» The problem
Repeat the stretch of entries below from the line with "in the test's" through the line with "state with these bytes loaded. -/". Include both ends and add nothing.

» Extracted material
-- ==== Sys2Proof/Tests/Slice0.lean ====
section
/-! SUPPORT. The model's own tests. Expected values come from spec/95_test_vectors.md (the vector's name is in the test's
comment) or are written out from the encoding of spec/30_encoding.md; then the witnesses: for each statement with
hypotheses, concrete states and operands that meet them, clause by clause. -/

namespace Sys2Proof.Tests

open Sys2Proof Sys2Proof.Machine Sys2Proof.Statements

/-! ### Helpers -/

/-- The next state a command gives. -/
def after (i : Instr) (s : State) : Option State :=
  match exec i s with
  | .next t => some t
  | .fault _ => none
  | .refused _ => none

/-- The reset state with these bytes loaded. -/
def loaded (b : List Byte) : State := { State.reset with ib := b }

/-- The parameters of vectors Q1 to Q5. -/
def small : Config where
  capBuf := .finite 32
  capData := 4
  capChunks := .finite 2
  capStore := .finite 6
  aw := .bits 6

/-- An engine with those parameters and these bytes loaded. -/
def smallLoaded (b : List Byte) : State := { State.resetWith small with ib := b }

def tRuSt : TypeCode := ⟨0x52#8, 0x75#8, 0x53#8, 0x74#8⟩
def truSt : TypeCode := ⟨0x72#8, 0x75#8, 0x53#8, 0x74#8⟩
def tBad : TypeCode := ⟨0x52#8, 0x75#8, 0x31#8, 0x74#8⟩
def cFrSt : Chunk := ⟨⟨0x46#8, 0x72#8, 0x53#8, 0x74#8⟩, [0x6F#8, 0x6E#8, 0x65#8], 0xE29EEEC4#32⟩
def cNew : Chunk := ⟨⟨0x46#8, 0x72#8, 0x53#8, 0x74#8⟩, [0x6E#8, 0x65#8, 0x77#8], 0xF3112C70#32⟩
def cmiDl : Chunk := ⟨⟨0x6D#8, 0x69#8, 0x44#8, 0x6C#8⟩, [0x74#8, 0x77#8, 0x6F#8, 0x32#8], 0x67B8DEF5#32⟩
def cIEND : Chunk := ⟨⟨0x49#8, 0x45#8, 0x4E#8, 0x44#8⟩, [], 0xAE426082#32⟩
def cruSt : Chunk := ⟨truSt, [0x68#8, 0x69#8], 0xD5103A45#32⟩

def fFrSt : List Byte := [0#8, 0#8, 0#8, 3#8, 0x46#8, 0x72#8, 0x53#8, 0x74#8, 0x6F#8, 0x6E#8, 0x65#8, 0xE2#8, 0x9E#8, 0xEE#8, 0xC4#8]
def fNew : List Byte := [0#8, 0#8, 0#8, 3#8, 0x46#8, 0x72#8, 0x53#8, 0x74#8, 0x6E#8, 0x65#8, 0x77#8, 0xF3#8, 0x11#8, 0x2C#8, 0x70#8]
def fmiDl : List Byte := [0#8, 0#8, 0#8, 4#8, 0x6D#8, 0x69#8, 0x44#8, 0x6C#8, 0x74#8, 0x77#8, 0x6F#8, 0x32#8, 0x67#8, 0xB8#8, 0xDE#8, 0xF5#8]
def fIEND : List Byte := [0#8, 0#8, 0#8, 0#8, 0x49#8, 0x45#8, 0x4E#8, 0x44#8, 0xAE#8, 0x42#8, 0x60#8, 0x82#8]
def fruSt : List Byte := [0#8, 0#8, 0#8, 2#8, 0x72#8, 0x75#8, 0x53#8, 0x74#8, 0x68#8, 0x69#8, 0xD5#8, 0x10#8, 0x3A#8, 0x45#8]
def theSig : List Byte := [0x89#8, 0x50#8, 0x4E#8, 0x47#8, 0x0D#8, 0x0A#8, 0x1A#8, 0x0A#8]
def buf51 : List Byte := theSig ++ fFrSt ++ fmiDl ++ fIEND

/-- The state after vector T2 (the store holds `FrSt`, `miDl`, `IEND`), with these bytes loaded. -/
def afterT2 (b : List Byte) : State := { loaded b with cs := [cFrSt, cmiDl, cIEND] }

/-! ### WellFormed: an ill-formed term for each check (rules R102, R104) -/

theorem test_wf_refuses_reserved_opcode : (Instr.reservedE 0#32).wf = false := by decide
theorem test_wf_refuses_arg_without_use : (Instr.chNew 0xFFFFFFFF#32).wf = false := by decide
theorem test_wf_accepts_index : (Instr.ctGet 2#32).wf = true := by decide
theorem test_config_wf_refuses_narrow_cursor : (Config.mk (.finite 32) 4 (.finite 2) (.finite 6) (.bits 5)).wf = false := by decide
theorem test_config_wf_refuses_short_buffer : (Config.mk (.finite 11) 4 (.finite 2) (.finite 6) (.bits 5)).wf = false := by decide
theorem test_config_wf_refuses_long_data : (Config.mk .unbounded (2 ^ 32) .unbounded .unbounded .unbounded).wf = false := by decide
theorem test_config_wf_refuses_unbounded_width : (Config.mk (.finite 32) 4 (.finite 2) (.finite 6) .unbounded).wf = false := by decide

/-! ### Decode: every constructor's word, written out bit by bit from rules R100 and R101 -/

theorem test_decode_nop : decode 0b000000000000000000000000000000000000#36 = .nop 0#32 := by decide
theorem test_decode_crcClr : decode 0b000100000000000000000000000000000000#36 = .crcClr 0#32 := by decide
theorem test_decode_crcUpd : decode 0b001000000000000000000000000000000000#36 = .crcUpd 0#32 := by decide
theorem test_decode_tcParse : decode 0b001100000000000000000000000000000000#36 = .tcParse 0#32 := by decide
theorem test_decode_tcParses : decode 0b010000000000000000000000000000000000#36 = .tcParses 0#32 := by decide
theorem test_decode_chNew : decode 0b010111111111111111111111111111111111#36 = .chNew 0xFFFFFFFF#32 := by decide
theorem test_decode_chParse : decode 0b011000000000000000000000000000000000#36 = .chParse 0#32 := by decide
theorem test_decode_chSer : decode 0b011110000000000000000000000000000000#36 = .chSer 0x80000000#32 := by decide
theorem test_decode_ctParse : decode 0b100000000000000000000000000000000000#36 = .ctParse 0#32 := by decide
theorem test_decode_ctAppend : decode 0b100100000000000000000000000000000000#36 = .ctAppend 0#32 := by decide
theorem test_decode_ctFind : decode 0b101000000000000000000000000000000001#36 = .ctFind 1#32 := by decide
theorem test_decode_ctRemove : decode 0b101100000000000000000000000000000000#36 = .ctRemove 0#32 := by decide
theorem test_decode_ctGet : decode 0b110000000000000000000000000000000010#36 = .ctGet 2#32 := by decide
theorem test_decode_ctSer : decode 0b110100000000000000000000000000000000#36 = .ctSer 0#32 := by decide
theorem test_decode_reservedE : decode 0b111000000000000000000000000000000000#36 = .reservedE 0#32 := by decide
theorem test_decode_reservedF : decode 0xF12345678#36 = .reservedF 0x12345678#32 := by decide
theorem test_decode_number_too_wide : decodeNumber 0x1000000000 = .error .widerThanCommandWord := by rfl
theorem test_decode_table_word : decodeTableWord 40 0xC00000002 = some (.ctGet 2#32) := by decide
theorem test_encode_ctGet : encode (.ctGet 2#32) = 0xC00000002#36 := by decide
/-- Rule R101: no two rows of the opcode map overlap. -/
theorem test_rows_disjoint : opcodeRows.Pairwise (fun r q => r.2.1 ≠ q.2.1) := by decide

» Answer to this task
/-! SUPPORT. The model's own tests. Expected values come from spec/95_test_vectors.md (the vector's name is in the test's
comment) or are written out from the encoding of spec/30_encoding.md; then the witnesses: for each statement with
hypotheses, concrete states and operands that meet them, clause by clause. -/

namespace Sys2Proof.Tests

open Sys2Proof Sys2Proof.Machine Sys2Proof.Statements

/-! ### Helpers -/

/-- The next state a command gives. -/
def after (i : Instr) (s : State) : Option State :=
  match exec i s with
  | .next t => some t
  | .fault _ => none
  | .refused _ => none

/-- The reset state with these bytes loaded. -/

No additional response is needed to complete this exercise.